[Bioc-devel] Bug in rma: zero variance of probeset summaries across arrays
Thank you, Holger, Jim, Ben,
(1) this is indeed a peculiar feature of the medianpolish part of RMA. I
apologize to Ben for using the harsh word "bug" inappropriately in this
context. I was misled by observations that using different normalisation
or background correction methods seemed to "fix" the problem, and had
forgotten about those previous threads. Sorry.
I wonder whether anyone has done research on how to improve on
medianpolish for small datasets and why people haven't adapted it.
(2) One further potential problem remains, and I hope that bringing this
up might help to make sure that rma (which is obviously a core component
of Bioconductor) is robust even under the most adverse circumstances
(e.g. myself :). With the script below, I get a core dump.
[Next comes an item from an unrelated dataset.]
-- ==== Sys2Proof/Laws/State.lean ====
section
/-! SUPPORT. One lemma per field and update: a setter writes its own field and leaves every other one. -/

namespace Sys2Proof.Machine.State

variable (s : State)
This is on a
freshly checked out and built R (from today) and all packages then
installed from scratch (sessionInfo as in previous mail below). It does
not seem to happen on R-2.8.1. and Bioc release 2.3., and even on R-dev,
whether it happens seems to depend on the history of the R session. One
hypothesis is that this could be related to the "destructive=TRUE"
parameter of rma?
Can anyone reproduce this?
Best wishes
Wolfgang
library("affy")
library("genefilter")
options(error=recover)
files = c("PP_T1_1.CEL", "PP_T1_2.CEL", "PP_T2_1.CEL", "PP_T2_2c.CEL")
#celdir = tempdir()
#for(f in files)
# download.file(file.path("http://www.ebi.ac.uk/~huber/pub", f),
# file.path(celdir, f))
celdir="."
a = ReadAffy(filenames=file.path(celdir, files))
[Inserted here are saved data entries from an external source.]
theorem execCurrentLimitRailOff_touch (s : State) :
    TouchR 0x1ffffffffe s (execCurrentLimitRailOff s) := by
  unfold execCurrentLimitRailOff
  repeat' (first
    | with_reducible exact Touch.refl _ _ | with_reducible refine Touch.foldl _ _ (fun _ _ => ?_) ?_
    | with_reducible refine TouchR.next ?_ | ((with_reducible apply Touch.via (domFault_touch _ _ _)); decide)
    | ((with_reducible apply Touch.setCap); decide) | split)

theorem noteHot_touch (s : State) :
    Touch 0x400 s (noteHot s) := by
  unfold noteHot
  repeat' (first
    | with_reducible exact Touch.refl _ _ | (with_reducible assumption)
    | with_reducible refine Touch.foldl _ _ (fun _ _ => ?_) ?_
    | with_reducible refine Touch.foldl_pair _ _ _ (fun _ _ => ?_) ?_
    | with_reducible refine Touch.foldl_fst _ _ _ (fun _ _ => ?_) ?_
    | with_reducible refine Touch.foldl_trip _ _ _ (fun _ _ => ?_) ?_
    | with_reducible refine Touch.foldl_mid _ _ _ (fun _ _ => ?_) ?_ | ((with_reducible apply Touch.setThm); decide)
    | extract_lets | split | with_reducible refine Touch.of_snd (by assumption) ?_
    | with_reducible refine Touch.of_fst (by assumption) ?_ | with_reducible refine Touch.of_snd₃ (by assumption) ?_
    | dsimp only | dsimp -zeta +zetaDelta only)

theorem noteHottest_touch (temp : Int) (s : State) :
    Touch 0x400 s (noteHottest temp s) := by
  unfold noteHottest
  repeat' (first
    | with_reducible exact Touch.refl _ _ | (with_reducible assumption)
    | with_reducible refine Touch.foldl _ _ (fun _ _ => ?_) ?_
    | with_reducible refine Touch.foldl_pair _ _ _ (fun _ _ => ?_) ?_
    | with_reducible refine Touch.foldl_fst _ _ _ (fun _ _ => ?_) ?_
    | with_reducible refine Touch.foldl_trip _ _ _ (fun _ _ => ?_) ?_
    | with_reducible refine Touch.foldl_mid _ _ _ (fun _ _ => ?_) ?_
    | ((with_reducible apply Touch.via (noteHot_touch _)); decide) | ((with_reducible apply Touch.setThm); decide)
    | extract_lets | split | with_reducible refine Touch.of_snd (by assumption) ?_
    | with_reducible refine Touch.of_fst (by assumption) ?_ | with_reducible refine Touch.of_snd₃ (by assumption) ?_
    | dsimp only | dsimp -zeta +zetaDelta only)

theorem execThermalPointReached_touch (d q : Nat) (temp : Int) (s : State) :
    TouchR 0x100030400 s (execThermalPointReached d q temp s) := by
  unfold execThermalPointReached
  repeat' (first
    | with_reducible exact Touch.refl _ _ | with_reducible refine TouchR.next ?_
    | ((with_reducible apply Touch.via (logMod_touch _ _ _ _)); decide)
    | ((with_reducible apply Touch.via (noteHot_touch _)); decide)
    | ((with_reducible apply Touch.via (setDieThm_touch _ _ _)); decide) | extract_lets | split)

theorem execThrottleStep_touch (d : Nat) (temps : List Int) (s : State) :
    TouchR 0x400 s (execThrottleStep d temps s) := by
  unfold execThrottleStep
  repeat' (first
    | with_reducible exact Touch.refl _ _ | with_reducible refine TouchR.next ?_
    | ((with_reducible apply Touch.via (noteHot_touch _)); decide)
    | ((with_reducible apply Touch.via (setDieThm_touch _ _ _)); decide) | extract_lets | split)

theorem execThrottleReleaseTimer_touch (d : Nat) (temps : List Int) (s : State) :
    TouchR 0x400 s (execThrottleReleaseTimer d temps s) := by
  unfold execThrottleReleaseTimer
  repeat' (first
    | with_reducible exact Touch.refl _ _ | with_reducible refine TouchR.next ?_
    | ((with_reducible apply Touch.via (noteHot_touch _)); decide)
    | ((with_reducible apply Touch.via (setDieThm_touch _ _ _)); decide) | extract_lets | split)

theorem execDroopDetect_touch (d q : Nat) (s : State) :
    TouchR 0x400 s (execDroopDetect d q s) := by
  unfold execDroopDetect
  repeat' (first
    | with_reducible exact Touch.refl _ _ | with_reducible refine TouchR.next ?_
    | ((with_reducible apply Touch.setThm); decide) | split)

theorem execDroopEnd_touch (d q : Nat) (s : State) :
    TouchR 0x400 s (execDroopEnd d q s) := by
  unfold execDroopEnd
  repeat' (first
    | with_reducible exact Touch.refl _ _ | with_reducible refine TouchR.next ?_
    | ((with_reducible apply Touch.setThm); decide))

theorem tripStop_touch (s : State) :
    Touch 0x3b3cb6400 s (tripStop s) := by
  unfold tripStop
  repeat' (first
    | with_reducible exact Touch.refl _ _ | (with_reducible assumption)
    | with_reducible refine Touch.foldl _ _ (fun _ _ => ?_) ?_
    | with_reducible refine Touch.foldl_pair _ _ _ (fun _ _ => ?_) ?_
    | with_reducible refine Touch.foldl_fst _ _ _ (fun _ _ => ?_) ?_
    | with_reducible refine Touch.foldl_trip _ _ _ (fun _ _ => ?_) ?_
    | with_reducible refine Touch.foldl_mid _ _ _ (fun _ _ => ?_) ?_
    | ((with_reducible apply Touch.via (abortPlain_touch _ _)); decide)
    | ((with_reducible apply Touch.setThm); decide) | extract_lets | split
    | with_reducible refine Touch.of_snd (by assumption) ?_ | with_reducible refine Touch.of_fst (by assumption) ?_
    | with_reducible refine Touch.of_snd₃ (by assumption) ?_ | dsimp only | dsimp -zeta +zetaDelta only)

theorem driveTrip_touch (s : State) :
    Touch 0x3b3cb6400 s (driveTrip s) := by
  unfold driveTrip
  repeat' (first
    | with_reducible exact Touch.refl _ _ | ((with_reducible apply Touch.via (logMod_touch _ _ _ _)); decide)
    | ((with_reducible apply Touch.via (noteAborts_touch _ _ _)); decide)
    | ((with_reducible apply Touch.via (tripStop_touch _)); decide) | ((with_reducible apply Touch.setThm); decide)
    | split)

theorem execJunctionTrip_touch (temp : Int) (s : State) :
    TouchR 0x3b3cb6400 s (execJunctionTrip temp s) := by
  unfold execJunctionTrip
  repeat' (first
    | with_reducible exact Touch.refl _ _ | with_reducible refine TouchR.next ?_
    | ((with_reducible apply Touch.via (driveTrip_touch _)); decide)
    | ((with_reducible apply Touch.via (noteHot_touch _)); decide) | ((with_reducible apply Touch.setThm); decide)
    | split)

theorem execThermTripNLow_touch (s : State) :
    TouchR 0x3b3cb6404 s (execThermTripNLow s) := by
  unfold execThermTripNLow
  repeat' (first
    | with_reducible exact Touch.refl _ _ | with_reducible refine TouchR.next ?_
    | ((with_reducible apply Touch.via (setPins_touch _ _)); decide)
    | ((with_reducible apply Touch.via (tripStop_touch _)); decide) | split)

theorem tripRestart_touch (s : State) :
    Touch 0x400 s (tripRestart s) := by
  unfold tripRestart
  repeat' (first | with_reducible exact Touch.refl _ _ | ((with_reducible apply Touch.setThm); decide) | split)

theorem execThermTripNHigh_touch (s : State) :
    TouchR 0x404 s (execThermTripNHigh s) := by
  unfold execThermTripNHigh
  repeat' (first
    | with_reducible exact Touch.refl _ _ | with_reducible refine TouchR.next ?_
    | ((with_reducible apply Touch.via (setPins_touch _ _)); decide)
    | ((with_reducible apply Touch.via (tripRestart_touch _)); decide))

theorem execTripRelease_touch (hot : Int) (s : State) :
    TouchR 0x400 s (execTripRelease hot s) := by
  unfold execTripRelease
  repeat' (first
    | with_reducible exact Touch.refl _ _ | with_reducible refine TouchR.next ?_
    | ((with_reducible apply Touch.via (noteHottest_touch _ _)); decide)
    | ((with_reducible apply Touch.via (tripRestart_touch _)); decide)
    | ((with_reducible apply Touch.setThm); decide) | split)

theorem setCoolant_touch (s : State) (f0 f1 : Nat) (t0 t1 : Int) :
    Touch 0x4 s (setCoolant s f0 f1 t0 t1) := by
  unfold setCoolant
  repeat' (first
    | with_reducible exact Touch.refl _ _ | ((with_reducible apply Touch.via (setPins_touch _ _)); decide))

theorem execCoolantLossTimer_touch (f0 f1 : Nat) (t0 t1 : Int) (s : State) :
    TouchR 0x100030604 s (execCoolantLossTimer f0 f1 t0 t1 s) := by
  unfold execCoolantLossTimer
  repeat' (first
    | with_reducible exact Touch.refl _ _ | with_reducible refine TouchR.next ?_
    | ((with_reducible apply Touch.via (logMod_touch _ _ _ _)); decide)
    | ((with_reducible apply Touch.via (setCoolant_touch _ _ _ _ _)); decide)
    | ((with_reducible apply Touch.setCap); decide) | ((with_reducible apply Touch.setThm); decide) | extract_lets
    | split)

theorem execCoolantClearTimer_touch (f0 f1 : Nat) (t0 t1 : Int) (s : State) :
    TouchR 0x604 s (execCoolantClearTimer f0 f1 t0 t1 s) := by
  unfold execCoolantClearTimer
  repeat' (first
    | with_reducible exact Touch.refl _ _ | with_reducible refine TouchR.next ?_
    | ((with_reducible apply Touch.via (setCoolant_touch _ _ _ _ _)); decide)
    | ((with_reducible apply Touch.setCap); decide) | ((with_reducible apply Touch.setThm); decide) | extract_lets
    | split)

theorem execCoolantFlowTrip_touch (f0 f1 : Nat) (s : State) :
    TouchR 0x3b3cb6404 s (execCoolantFlowTrip f0 f1 s) := by
  unfold execCoolantFlowTrip
  repeat' (first
    | with_reducible exact Touch.refl _ _ | with_reducible refine TouchR.next ?_
    | ((with_reducible apply Touch.via (driveTrip_touch _)); decide)
    | ((with_reducible apply Touch.via (setPins_touch _ _)); decide) | extract_lets | split)

theorem setStack_touch (s : State) (n : Nat) (x : Stack) :
    Touch 0x2000000 s (setStack s n x) := by
  unfold setStack
  repeat' (first | with_reducible exact Touch.refl _ _ | ((with_reducible apply Touch.setStk); decide))

theorem execLpxTempRead_touch (n : Nat) (temp : Int) (s : State) :
    TouchR 0x102030000 s (execLpxTempRead n temp s) := by
  unfold execLpxTempRead
  repeat' (first
    | with_reducible exact Touch.refl _ _ | with_reducible refine TouchR.next ?_
    | ((with_reducible apply Touch.via (logMod_touch _ _ _ _)); decide)
    | ((with_reducible apply Touch.via (setStack_touch _ _ _)); decide) | extract_lets | split)

theorem execDomainRailFault_touch (n cause : Nat) (s : State) :
    TouchR 0x1ffffffffe s (execDomainRailFault n cause s) := by
  unfold execDomainRailFault
  repeat' (first
    | with_reducible exact Touch.refl _ _ | with_reducible refine TouchR.next ?_
    | ((with_reducible apply Touch.via (domFault_touch _ _ _)); decide) | split)

end Sys2Proof.Machine
end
## Define a CDF with one probeset per probe
testcdf = new.env(hash=TRUE)
for(i in seq_len(nrow(exprs(a))))
assign(paste(i), matrix(i, ncol=1, nrow=1), envir=testcdf)
a at cdfName = "testcdf"
x = rma(a)
----------------------
Background correcting
Normalizing
Calculating Expression
Error in `colnames<-`(`*tmp*`, value = c("PP_T1_1.CEL", "PP_T1_2.CEL", :
attempt to set colnames on object with less than two dimensions
Enter a frame number, or 0 to exit
1: source("rma2.R")
2: eval.with.vis(ei, envir)
3: eval.with.vis(expr, envir, enclos)
4: rma(a)
5: `colnames<-`(`*tmp*`, value = c("PP_T1_1.CEL", "PP_T1_2.CEL",
"PP_T2_1.CEL"
Selection: 4
Called from: eval(expr, envir, enclos)
Browse[1]> ls()
[1] "*tmp*" "background" "bgversion" "cols" "destructive"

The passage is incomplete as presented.